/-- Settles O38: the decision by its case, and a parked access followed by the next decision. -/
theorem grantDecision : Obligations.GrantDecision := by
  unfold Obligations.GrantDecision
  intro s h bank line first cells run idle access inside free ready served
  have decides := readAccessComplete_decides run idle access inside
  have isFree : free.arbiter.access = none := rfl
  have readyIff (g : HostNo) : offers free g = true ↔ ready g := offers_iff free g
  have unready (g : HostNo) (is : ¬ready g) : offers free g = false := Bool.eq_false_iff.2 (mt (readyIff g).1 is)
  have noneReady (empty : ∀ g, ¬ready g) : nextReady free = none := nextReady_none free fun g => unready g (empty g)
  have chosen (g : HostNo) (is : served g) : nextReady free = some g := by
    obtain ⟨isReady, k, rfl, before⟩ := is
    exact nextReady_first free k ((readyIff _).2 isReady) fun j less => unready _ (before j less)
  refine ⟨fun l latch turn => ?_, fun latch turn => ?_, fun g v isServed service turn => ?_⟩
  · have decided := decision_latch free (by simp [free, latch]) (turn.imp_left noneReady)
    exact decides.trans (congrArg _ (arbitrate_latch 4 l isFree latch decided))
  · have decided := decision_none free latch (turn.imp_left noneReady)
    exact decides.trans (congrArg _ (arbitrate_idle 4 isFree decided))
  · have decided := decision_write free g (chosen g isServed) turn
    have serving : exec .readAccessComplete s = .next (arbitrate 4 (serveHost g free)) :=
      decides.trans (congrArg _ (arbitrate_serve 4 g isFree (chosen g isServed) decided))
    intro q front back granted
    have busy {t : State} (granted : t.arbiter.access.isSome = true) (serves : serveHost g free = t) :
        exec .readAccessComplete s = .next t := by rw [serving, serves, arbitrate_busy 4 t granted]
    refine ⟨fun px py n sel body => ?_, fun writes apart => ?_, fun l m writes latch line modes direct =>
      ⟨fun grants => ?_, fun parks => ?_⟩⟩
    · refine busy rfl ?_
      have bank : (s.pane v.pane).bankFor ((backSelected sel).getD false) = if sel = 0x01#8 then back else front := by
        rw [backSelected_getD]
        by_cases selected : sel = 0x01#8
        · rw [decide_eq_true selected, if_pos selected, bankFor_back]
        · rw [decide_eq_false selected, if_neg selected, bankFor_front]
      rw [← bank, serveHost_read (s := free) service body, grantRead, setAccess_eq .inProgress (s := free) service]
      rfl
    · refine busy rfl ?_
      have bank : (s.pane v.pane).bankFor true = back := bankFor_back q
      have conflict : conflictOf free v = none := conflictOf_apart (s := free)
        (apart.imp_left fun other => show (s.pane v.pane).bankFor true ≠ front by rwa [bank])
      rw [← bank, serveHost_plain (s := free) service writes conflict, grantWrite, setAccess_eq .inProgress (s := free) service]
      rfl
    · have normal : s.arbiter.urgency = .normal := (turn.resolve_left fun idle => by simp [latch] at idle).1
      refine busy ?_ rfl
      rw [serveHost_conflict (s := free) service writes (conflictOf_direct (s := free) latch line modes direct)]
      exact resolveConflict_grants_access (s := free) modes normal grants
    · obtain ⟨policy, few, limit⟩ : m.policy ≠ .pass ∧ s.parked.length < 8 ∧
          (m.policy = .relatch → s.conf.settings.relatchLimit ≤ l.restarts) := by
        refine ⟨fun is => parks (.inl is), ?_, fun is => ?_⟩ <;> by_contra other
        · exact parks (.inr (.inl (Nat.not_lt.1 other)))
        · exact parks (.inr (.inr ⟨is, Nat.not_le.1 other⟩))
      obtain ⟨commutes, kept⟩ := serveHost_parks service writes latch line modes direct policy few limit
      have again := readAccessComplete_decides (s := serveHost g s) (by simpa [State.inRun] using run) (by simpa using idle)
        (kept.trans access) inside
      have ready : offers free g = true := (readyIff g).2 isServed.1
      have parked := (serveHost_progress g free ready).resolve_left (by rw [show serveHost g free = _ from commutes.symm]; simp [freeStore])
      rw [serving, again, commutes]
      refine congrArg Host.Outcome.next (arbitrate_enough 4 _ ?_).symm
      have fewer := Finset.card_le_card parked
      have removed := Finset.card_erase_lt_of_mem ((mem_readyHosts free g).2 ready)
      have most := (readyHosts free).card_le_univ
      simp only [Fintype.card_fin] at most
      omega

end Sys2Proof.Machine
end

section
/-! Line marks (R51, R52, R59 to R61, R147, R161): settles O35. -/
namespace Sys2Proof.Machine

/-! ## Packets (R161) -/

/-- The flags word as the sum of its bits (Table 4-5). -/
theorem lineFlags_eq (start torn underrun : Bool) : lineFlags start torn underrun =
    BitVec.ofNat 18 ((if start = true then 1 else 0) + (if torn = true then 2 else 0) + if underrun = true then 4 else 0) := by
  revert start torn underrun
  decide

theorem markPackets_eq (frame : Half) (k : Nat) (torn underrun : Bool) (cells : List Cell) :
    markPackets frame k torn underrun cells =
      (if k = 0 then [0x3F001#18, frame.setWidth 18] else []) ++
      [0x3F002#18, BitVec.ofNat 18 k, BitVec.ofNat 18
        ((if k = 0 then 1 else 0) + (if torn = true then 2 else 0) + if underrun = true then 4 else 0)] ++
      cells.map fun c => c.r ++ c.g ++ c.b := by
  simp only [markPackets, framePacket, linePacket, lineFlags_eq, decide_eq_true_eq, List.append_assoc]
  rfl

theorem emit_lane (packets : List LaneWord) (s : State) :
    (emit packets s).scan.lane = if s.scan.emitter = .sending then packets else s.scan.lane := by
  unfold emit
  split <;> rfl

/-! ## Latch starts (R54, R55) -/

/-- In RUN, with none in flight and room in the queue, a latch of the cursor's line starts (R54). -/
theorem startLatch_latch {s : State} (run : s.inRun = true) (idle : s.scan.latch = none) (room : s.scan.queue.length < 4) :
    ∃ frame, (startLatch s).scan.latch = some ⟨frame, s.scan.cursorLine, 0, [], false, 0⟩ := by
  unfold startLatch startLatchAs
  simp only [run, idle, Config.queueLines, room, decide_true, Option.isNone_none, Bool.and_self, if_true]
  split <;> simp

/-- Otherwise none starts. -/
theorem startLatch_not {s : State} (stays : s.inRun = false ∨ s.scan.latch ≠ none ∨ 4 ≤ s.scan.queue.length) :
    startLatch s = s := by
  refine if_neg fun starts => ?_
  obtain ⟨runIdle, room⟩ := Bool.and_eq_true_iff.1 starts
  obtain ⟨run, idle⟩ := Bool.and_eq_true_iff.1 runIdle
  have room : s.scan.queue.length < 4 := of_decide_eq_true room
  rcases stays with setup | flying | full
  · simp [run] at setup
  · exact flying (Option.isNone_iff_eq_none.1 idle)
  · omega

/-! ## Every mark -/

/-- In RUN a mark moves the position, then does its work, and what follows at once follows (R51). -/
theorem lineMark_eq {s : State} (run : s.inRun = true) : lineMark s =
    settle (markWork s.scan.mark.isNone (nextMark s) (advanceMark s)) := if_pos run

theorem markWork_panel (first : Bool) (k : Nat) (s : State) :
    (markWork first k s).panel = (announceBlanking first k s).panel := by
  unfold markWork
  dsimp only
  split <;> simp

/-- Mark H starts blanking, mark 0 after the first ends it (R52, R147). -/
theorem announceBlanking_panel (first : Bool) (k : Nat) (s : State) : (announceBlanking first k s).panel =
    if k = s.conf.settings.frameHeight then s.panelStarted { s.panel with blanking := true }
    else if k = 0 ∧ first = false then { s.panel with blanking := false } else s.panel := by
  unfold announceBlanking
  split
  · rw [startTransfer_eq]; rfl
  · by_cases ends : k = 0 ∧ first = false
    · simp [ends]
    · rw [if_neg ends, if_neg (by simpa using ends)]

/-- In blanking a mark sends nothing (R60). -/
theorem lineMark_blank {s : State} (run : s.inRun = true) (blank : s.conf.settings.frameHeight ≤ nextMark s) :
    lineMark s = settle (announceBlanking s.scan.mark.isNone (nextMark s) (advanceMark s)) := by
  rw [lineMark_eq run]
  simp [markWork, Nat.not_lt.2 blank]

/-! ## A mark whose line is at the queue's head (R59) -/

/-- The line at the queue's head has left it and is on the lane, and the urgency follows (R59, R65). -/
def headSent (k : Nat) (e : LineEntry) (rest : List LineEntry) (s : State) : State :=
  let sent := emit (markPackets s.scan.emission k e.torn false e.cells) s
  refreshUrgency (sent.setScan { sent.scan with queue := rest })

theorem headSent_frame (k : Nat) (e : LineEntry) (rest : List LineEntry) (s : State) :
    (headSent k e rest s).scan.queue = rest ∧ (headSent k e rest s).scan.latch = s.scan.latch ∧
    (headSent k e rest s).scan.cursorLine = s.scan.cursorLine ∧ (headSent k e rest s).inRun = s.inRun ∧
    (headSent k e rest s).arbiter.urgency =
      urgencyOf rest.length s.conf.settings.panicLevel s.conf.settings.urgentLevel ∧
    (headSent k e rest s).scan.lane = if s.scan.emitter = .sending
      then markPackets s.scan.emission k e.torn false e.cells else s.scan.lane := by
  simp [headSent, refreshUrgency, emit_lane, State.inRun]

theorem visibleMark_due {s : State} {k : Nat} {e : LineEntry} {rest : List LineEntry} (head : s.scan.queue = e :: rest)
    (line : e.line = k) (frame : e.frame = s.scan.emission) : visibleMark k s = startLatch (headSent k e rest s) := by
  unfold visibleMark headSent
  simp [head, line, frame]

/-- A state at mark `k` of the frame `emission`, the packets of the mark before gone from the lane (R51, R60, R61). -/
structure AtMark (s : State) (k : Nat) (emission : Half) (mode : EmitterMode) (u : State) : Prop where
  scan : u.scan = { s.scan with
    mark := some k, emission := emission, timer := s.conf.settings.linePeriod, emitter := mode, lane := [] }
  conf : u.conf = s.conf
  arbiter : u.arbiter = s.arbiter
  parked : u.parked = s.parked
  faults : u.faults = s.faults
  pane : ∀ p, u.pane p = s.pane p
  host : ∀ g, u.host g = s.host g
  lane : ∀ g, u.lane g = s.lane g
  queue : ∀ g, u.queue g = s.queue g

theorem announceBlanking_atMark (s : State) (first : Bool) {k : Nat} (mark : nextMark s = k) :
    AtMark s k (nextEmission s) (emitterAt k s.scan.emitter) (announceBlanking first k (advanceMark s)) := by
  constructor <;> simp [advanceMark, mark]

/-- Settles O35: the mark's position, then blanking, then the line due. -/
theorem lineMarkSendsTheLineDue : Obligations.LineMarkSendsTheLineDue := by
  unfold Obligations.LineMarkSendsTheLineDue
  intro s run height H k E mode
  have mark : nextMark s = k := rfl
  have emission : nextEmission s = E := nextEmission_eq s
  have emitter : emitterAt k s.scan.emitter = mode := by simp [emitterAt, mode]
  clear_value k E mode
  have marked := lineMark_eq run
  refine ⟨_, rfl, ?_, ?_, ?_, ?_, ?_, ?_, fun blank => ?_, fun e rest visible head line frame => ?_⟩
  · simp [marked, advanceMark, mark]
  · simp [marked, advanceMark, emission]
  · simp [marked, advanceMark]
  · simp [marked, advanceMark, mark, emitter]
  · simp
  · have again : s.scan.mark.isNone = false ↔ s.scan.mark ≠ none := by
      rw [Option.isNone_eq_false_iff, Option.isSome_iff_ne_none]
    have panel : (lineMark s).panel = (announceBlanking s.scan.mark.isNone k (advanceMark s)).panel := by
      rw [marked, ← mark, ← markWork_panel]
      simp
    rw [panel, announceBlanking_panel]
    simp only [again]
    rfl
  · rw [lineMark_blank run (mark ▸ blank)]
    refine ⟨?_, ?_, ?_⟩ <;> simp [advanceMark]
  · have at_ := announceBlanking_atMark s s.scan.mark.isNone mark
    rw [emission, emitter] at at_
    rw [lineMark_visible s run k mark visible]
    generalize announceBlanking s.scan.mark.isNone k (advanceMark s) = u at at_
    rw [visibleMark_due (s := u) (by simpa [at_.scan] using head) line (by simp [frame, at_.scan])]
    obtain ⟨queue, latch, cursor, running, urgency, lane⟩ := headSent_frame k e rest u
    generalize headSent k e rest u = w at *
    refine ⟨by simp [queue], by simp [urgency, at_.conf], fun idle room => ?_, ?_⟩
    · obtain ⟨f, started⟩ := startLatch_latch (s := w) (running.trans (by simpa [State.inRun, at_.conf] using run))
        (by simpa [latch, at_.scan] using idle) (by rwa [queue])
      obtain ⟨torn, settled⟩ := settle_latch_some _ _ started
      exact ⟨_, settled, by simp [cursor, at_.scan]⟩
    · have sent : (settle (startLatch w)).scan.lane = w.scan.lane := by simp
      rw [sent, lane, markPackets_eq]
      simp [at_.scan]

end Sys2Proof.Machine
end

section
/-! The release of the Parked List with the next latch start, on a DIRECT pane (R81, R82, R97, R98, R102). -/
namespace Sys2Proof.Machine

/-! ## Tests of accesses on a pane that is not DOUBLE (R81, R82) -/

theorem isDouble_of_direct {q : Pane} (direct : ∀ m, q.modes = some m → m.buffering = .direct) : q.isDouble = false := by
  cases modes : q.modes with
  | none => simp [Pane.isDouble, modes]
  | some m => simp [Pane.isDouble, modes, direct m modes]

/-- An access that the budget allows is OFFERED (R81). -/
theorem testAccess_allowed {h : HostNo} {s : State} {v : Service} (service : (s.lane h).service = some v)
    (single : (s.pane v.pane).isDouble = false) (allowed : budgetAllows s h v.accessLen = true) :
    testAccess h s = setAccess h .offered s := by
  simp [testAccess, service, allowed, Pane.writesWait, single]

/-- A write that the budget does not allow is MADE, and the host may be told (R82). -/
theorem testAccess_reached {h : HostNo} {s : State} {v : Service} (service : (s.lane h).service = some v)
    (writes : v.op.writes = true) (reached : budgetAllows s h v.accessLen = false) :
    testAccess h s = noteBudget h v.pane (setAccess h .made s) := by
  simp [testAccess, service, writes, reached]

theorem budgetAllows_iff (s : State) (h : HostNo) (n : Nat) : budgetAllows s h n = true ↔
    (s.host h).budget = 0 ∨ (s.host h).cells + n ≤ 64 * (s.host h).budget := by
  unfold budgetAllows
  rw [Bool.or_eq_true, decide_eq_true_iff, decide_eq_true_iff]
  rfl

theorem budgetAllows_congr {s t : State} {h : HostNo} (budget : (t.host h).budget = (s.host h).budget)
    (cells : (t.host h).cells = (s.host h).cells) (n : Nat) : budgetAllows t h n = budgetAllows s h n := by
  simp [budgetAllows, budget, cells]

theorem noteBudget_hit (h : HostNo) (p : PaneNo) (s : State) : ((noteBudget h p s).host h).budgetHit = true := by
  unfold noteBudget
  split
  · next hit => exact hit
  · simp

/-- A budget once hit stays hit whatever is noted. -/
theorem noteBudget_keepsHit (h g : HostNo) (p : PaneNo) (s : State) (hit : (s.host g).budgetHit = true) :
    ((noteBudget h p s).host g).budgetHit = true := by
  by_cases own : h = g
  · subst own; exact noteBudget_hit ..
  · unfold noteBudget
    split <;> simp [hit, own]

About this exercise =
Retype, exactly and in full, the lines above from the one containing "unfold budgetAllows" through the one containing "by_cases own : h = g".

Result of this exercise =
  unfold budgetAllows
  rw [Bool.or_eq_true, decide_eq_true_iff, decide_eq_true_iff]
  rfl

theorem budgetAllows_congr {s t : State} {h : HostNo} (budget : (t.host h).budget = (s.host h).budget)
    (cells : (t.host h).cells = (s.host h).cells) (n : Nat) : budgetAllows t h n = budgetAllows s h n := by
  simp [budgetAllows, budget, cells]

theorem noteBudget_hit (h : HostNo) (p : PaneNo) (s : State) : ((noteBudget h p s).host h).budgetHit = true := by
  unfold noteBudget
  split
  · next hit => exact hit
  · simp

/-- A budget once hit stays hit whatever is noted. -/
theorem noteBudget_keepsHit (h g : HostNo) (p : PaneNo) (s : State) (hit : (s.host g).budgetHit = true) :
    ((noteBudget h p s).host g).budgetHit = true := by
  by_cases own : h = g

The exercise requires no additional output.